GOAL OF THE EXERCISE.
How many lines of the listing below contain the word "lastHallCnt"? Reply with that number alone.

*** Block opens ***

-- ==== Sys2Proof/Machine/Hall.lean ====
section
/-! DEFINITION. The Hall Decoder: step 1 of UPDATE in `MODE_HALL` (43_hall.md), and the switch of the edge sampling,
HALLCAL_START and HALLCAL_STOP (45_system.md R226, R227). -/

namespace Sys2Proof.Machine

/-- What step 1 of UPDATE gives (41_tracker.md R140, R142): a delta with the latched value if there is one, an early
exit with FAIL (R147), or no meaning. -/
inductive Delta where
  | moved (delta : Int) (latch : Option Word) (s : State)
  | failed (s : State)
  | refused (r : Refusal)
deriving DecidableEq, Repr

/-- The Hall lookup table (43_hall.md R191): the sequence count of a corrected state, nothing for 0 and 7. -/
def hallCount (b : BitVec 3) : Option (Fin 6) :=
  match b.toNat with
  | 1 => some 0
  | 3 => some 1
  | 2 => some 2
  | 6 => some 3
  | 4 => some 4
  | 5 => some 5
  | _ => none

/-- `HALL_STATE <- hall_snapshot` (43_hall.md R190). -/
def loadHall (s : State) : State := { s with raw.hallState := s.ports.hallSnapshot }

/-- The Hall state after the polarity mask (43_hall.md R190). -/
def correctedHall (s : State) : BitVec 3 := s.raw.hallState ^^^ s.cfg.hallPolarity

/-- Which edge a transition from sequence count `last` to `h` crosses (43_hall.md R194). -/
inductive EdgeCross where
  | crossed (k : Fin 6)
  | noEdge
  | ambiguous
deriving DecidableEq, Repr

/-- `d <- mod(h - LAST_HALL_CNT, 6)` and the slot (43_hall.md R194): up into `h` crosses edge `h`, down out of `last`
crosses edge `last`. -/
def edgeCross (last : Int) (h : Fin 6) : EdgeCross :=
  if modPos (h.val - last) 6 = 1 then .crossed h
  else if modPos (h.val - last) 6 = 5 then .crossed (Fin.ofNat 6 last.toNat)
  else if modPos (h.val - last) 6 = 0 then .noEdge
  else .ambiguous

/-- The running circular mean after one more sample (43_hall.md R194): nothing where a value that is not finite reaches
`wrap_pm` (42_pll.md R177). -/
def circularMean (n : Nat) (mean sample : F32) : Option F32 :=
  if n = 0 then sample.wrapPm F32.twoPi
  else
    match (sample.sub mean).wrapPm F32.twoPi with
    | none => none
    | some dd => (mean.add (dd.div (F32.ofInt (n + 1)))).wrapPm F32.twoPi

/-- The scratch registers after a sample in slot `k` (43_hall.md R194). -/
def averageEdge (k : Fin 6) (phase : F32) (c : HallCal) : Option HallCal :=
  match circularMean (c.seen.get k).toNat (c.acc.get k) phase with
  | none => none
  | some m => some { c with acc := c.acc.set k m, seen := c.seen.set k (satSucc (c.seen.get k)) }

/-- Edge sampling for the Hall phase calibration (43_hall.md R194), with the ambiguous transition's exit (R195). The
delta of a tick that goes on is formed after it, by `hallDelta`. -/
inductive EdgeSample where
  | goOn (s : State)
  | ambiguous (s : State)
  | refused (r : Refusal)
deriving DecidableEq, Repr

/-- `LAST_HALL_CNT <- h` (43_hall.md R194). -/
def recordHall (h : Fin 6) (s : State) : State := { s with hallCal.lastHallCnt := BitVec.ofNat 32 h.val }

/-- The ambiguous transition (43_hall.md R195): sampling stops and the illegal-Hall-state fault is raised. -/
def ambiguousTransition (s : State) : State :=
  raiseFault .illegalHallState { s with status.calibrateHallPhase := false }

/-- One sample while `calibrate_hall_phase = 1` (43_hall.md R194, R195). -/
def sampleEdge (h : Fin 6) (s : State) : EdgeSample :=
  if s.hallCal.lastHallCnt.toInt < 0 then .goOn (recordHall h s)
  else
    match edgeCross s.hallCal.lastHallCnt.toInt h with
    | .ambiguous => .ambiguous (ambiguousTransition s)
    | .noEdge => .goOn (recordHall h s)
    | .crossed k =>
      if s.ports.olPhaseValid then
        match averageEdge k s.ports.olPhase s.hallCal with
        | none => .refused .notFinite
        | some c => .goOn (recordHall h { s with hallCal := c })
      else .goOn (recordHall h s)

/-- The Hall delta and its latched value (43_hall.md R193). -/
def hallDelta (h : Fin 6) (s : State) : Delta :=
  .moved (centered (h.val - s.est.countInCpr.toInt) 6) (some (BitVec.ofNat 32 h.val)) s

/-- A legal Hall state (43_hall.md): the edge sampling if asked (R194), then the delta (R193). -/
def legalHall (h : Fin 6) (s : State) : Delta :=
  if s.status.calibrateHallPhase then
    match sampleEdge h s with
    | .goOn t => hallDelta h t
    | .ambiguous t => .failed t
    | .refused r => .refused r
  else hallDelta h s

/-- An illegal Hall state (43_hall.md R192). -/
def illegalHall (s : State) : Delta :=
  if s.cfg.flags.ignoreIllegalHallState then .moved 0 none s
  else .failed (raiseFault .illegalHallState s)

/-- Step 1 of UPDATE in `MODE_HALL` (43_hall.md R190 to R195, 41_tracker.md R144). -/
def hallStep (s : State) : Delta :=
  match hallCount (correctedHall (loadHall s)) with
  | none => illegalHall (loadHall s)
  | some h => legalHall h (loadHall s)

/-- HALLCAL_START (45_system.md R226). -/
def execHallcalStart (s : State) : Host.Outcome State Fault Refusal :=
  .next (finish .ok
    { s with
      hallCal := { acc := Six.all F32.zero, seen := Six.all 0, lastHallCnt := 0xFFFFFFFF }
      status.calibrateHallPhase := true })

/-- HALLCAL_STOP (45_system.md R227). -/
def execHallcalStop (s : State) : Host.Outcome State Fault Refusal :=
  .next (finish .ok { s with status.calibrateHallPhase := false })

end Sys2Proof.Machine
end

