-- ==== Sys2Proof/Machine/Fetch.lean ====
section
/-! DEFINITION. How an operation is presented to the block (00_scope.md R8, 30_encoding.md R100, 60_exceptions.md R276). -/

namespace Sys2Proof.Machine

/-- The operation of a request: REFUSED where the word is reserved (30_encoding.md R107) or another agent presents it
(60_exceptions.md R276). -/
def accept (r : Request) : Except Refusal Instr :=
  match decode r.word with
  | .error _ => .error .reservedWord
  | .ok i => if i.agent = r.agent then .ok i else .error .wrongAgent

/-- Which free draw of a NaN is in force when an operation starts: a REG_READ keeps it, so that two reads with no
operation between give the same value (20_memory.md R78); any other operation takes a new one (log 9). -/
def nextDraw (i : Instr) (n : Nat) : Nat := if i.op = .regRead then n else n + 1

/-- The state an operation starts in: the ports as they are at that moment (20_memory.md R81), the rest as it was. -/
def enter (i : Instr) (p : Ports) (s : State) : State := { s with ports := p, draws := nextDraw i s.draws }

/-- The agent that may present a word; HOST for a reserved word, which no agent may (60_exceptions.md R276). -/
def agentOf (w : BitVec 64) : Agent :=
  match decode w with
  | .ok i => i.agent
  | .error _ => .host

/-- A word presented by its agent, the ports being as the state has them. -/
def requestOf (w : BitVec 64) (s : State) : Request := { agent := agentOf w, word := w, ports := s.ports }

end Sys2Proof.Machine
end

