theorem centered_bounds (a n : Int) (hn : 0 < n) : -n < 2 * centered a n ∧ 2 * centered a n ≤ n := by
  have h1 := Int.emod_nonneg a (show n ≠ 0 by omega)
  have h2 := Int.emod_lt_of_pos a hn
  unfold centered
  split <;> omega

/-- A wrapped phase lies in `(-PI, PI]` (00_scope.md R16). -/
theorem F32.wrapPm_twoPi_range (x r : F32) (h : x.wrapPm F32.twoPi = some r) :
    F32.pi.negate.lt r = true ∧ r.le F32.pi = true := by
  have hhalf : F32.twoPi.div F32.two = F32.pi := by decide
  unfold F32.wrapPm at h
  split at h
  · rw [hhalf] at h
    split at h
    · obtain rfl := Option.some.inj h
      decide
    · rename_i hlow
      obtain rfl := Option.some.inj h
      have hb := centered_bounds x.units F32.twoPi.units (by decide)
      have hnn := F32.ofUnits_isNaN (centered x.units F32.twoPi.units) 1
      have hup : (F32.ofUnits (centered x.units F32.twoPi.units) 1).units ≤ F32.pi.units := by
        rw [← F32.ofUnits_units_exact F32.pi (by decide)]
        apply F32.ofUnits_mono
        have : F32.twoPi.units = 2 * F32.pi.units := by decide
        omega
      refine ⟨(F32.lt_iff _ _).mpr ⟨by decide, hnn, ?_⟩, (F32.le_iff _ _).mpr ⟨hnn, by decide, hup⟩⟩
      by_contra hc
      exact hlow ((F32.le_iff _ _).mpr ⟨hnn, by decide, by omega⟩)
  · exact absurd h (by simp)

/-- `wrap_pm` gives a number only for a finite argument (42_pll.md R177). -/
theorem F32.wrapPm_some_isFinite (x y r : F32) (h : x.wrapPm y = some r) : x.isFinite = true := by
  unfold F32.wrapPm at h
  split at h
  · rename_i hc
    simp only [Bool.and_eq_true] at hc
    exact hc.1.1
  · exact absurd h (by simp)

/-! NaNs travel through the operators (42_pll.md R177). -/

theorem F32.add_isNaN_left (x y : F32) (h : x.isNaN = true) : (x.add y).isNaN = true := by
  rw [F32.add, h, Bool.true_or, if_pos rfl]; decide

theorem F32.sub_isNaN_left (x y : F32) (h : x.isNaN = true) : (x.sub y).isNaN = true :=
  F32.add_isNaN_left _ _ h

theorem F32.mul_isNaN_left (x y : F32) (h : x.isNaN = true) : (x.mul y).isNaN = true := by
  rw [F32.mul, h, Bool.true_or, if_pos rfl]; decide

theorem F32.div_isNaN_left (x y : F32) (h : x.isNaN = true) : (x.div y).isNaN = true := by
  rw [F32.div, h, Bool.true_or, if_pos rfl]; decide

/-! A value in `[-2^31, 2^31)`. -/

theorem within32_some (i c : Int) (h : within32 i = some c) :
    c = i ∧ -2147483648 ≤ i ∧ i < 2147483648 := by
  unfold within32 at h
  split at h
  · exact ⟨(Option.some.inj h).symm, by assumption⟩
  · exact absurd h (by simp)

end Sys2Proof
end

*** Block closes ***
*** Block opens ***

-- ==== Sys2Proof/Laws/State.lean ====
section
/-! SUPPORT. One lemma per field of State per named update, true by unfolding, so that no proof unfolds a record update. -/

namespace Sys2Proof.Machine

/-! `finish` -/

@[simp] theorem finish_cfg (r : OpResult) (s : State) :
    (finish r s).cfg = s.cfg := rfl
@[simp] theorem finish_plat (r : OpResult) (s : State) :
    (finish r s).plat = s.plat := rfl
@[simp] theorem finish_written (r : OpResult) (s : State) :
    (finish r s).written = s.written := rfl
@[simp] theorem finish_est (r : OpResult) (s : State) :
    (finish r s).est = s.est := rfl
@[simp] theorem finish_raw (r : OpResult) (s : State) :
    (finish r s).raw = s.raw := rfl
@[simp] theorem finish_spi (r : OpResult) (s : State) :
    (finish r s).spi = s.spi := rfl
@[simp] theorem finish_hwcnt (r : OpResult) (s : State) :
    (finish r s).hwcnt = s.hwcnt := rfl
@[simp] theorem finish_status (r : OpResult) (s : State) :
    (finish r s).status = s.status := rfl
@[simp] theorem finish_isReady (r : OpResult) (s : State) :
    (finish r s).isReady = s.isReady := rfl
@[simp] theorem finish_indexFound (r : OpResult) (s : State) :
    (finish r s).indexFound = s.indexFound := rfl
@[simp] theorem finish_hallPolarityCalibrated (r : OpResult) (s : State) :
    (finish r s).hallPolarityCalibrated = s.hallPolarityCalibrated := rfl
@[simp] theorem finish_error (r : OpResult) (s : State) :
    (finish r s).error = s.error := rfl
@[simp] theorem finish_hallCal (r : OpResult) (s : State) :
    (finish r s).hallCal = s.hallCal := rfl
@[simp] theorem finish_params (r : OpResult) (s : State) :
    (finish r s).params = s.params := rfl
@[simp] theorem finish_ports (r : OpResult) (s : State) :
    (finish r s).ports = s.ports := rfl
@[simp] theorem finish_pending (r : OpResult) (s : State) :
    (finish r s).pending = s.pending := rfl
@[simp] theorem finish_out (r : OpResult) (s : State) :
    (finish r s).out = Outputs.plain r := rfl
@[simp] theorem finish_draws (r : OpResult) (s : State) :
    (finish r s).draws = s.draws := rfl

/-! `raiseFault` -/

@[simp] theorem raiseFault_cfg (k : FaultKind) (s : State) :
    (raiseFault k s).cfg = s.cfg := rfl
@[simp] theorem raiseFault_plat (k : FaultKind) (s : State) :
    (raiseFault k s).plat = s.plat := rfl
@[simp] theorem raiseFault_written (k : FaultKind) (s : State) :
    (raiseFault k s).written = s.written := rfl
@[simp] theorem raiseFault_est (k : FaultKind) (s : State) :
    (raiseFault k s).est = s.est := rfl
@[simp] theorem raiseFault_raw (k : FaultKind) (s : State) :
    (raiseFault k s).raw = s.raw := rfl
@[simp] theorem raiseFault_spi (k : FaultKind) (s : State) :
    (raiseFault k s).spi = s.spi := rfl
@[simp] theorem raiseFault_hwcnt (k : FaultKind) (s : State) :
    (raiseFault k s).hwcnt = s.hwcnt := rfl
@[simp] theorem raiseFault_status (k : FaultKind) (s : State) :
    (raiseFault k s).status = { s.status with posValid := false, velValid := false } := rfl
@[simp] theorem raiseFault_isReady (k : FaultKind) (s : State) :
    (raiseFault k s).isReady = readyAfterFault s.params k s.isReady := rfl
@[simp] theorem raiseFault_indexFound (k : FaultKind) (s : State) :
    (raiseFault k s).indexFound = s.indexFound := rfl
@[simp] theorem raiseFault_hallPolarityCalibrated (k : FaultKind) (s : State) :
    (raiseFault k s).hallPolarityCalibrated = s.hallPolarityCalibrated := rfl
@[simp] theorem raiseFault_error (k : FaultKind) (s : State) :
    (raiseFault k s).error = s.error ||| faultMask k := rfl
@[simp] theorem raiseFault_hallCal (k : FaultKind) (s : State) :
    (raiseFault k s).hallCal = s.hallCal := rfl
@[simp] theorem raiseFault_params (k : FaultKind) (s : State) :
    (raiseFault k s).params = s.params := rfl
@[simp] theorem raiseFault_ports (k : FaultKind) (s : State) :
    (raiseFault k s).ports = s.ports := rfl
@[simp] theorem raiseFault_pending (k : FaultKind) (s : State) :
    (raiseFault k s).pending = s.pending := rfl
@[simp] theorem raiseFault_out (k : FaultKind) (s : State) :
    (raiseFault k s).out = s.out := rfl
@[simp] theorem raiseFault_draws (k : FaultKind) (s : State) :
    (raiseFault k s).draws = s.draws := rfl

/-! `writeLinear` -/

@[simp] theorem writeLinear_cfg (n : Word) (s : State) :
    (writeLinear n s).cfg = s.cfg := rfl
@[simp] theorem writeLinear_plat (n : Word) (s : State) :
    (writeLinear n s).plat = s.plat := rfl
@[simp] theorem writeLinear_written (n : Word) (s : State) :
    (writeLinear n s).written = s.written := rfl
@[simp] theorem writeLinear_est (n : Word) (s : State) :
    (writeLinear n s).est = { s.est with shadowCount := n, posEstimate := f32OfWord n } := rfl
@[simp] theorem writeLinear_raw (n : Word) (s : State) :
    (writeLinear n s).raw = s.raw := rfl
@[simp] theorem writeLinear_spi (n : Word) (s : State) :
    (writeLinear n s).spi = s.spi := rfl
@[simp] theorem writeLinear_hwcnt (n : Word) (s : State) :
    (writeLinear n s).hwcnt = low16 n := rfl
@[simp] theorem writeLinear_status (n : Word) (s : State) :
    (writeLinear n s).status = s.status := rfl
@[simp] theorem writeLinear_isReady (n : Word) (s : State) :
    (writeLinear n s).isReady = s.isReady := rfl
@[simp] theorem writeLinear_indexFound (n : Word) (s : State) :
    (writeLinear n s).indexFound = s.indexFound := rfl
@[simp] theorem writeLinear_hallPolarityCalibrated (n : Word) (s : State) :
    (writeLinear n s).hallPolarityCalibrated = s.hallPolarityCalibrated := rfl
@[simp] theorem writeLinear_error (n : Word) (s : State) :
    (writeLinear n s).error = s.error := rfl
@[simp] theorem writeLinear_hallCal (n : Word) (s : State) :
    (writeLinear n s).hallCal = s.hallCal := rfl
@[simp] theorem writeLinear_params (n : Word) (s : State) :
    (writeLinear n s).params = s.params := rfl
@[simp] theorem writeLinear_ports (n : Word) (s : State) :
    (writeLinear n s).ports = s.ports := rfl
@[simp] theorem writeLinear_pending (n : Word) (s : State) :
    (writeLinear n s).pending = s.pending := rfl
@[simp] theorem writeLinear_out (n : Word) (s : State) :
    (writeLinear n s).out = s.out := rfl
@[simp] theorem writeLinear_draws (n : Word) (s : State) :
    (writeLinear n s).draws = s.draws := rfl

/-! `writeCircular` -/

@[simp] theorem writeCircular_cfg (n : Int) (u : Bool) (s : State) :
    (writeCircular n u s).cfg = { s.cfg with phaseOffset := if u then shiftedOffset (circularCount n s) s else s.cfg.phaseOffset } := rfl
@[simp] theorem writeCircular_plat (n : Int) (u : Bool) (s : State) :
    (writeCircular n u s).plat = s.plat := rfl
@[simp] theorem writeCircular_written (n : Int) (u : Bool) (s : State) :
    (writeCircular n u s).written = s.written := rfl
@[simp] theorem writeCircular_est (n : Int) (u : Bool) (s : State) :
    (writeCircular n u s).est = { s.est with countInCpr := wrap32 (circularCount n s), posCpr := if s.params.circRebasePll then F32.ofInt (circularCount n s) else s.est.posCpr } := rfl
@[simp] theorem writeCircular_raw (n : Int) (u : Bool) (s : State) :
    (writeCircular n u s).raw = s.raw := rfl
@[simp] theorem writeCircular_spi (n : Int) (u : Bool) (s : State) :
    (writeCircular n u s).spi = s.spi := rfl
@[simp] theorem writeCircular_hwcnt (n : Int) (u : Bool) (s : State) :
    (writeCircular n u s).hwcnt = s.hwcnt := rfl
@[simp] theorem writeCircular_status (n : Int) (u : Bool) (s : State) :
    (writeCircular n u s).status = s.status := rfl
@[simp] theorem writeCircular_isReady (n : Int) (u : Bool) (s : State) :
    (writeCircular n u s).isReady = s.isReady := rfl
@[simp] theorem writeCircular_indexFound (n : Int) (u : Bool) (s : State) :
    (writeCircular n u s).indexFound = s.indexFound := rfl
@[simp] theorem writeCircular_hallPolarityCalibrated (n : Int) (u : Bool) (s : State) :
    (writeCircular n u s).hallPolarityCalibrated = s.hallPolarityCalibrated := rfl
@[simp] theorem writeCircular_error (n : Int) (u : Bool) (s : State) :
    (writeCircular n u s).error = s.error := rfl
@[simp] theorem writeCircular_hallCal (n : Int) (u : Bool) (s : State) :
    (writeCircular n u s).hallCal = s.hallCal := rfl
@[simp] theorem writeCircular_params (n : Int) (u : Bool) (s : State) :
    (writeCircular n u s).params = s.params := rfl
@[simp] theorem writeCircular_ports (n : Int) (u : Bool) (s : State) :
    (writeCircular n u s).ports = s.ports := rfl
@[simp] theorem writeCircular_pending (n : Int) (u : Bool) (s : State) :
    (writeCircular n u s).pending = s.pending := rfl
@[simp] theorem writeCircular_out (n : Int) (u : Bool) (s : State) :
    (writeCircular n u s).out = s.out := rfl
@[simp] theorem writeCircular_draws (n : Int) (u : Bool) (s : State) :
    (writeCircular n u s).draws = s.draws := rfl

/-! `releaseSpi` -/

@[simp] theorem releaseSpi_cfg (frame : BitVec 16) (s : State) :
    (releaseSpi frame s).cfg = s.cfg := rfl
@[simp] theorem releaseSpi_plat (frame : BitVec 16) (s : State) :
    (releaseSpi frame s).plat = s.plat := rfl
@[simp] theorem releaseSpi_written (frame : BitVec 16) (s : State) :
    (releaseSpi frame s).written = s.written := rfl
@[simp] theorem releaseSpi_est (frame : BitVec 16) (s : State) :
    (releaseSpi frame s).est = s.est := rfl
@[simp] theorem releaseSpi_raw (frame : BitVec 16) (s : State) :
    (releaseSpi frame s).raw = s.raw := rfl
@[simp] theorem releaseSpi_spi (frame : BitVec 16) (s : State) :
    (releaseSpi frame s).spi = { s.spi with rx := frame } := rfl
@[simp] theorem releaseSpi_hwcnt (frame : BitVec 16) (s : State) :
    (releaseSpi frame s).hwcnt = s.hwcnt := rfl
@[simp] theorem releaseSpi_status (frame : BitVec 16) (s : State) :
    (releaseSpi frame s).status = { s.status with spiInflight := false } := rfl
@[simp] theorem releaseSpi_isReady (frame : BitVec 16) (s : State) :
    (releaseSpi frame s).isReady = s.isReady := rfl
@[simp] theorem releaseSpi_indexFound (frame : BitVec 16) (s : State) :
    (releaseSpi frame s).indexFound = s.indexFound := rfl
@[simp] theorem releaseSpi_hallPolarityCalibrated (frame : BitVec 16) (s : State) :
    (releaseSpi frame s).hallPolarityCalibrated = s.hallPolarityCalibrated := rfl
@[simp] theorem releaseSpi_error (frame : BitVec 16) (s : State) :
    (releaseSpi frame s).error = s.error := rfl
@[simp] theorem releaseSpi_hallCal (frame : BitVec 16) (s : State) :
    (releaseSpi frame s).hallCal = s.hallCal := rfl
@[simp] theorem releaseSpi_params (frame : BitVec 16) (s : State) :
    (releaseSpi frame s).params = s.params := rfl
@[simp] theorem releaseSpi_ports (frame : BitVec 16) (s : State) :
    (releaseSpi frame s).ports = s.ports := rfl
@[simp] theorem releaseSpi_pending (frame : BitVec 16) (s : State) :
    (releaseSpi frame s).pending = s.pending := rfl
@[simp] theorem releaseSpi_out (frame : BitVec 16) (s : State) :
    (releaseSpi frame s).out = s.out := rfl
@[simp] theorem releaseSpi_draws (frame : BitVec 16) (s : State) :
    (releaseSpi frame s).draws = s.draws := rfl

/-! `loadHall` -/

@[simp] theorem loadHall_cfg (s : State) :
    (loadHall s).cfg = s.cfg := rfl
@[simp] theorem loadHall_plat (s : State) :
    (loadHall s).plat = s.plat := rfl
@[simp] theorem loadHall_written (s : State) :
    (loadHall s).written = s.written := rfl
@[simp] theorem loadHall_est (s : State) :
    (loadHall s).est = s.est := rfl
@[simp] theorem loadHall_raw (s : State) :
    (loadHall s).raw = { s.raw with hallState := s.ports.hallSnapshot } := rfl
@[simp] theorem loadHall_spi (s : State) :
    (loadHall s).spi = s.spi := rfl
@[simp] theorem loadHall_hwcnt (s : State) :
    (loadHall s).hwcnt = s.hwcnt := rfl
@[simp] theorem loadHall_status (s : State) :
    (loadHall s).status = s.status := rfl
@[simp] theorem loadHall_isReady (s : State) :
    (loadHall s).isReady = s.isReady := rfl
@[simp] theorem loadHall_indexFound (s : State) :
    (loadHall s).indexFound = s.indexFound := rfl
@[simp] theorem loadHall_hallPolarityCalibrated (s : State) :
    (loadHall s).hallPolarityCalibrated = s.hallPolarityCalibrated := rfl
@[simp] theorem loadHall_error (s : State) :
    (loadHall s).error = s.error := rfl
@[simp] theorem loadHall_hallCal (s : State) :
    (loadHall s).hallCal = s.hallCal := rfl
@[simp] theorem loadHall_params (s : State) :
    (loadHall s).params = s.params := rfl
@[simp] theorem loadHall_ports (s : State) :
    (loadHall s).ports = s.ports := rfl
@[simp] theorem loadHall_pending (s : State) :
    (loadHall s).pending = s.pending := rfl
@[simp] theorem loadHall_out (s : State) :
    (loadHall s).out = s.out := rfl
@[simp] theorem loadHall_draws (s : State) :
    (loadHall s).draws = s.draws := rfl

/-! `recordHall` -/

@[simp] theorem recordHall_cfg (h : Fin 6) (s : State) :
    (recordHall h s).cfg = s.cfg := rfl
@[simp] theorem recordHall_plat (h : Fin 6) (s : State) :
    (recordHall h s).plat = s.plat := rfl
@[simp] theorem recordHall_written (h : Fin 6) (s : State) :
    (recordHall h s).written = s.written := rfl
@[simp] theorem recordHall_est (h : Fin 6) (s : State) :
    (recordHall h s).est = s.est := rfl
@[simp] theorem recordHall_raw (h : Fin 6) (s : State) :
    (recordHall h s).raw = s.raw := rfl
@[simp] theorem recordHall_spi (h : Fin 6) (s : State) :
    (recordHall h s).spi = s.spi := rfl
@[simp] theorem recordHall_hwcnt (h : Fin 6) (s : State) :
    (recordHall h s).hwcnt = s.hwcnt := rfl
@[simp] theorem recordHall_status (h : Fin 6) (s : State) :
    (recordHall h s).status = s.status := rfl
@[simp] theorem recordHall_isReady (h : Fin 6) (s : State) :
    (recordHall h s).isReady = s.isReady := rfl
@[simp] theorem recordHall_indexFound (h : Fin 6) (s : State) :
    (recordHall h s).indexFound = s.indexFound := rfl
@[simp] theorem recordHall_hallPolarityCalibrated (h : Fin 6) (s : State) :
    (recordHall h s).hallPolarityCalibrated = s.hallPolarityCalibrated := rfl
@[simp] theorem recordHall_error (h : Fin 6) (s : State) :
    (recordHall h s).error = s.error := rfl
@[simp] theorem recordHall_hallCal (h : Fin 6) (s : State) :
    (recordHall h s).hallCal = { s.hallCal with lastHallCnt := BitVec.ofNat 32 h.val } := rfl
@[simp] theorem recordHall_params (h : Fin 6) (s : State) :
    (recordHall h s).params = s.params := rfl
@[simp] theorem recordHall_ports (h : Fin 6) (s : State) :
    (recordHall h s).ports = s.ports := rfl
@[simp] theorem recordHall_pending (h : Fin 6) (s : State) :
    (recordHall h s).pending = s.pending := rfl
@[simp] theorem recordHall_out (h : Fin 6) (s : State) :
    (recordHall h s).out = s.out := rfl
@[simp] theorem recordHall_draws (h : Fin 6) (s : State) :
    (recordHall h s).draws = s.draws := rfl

*** Block closes ***

ANSWER FOR THE TASK.
5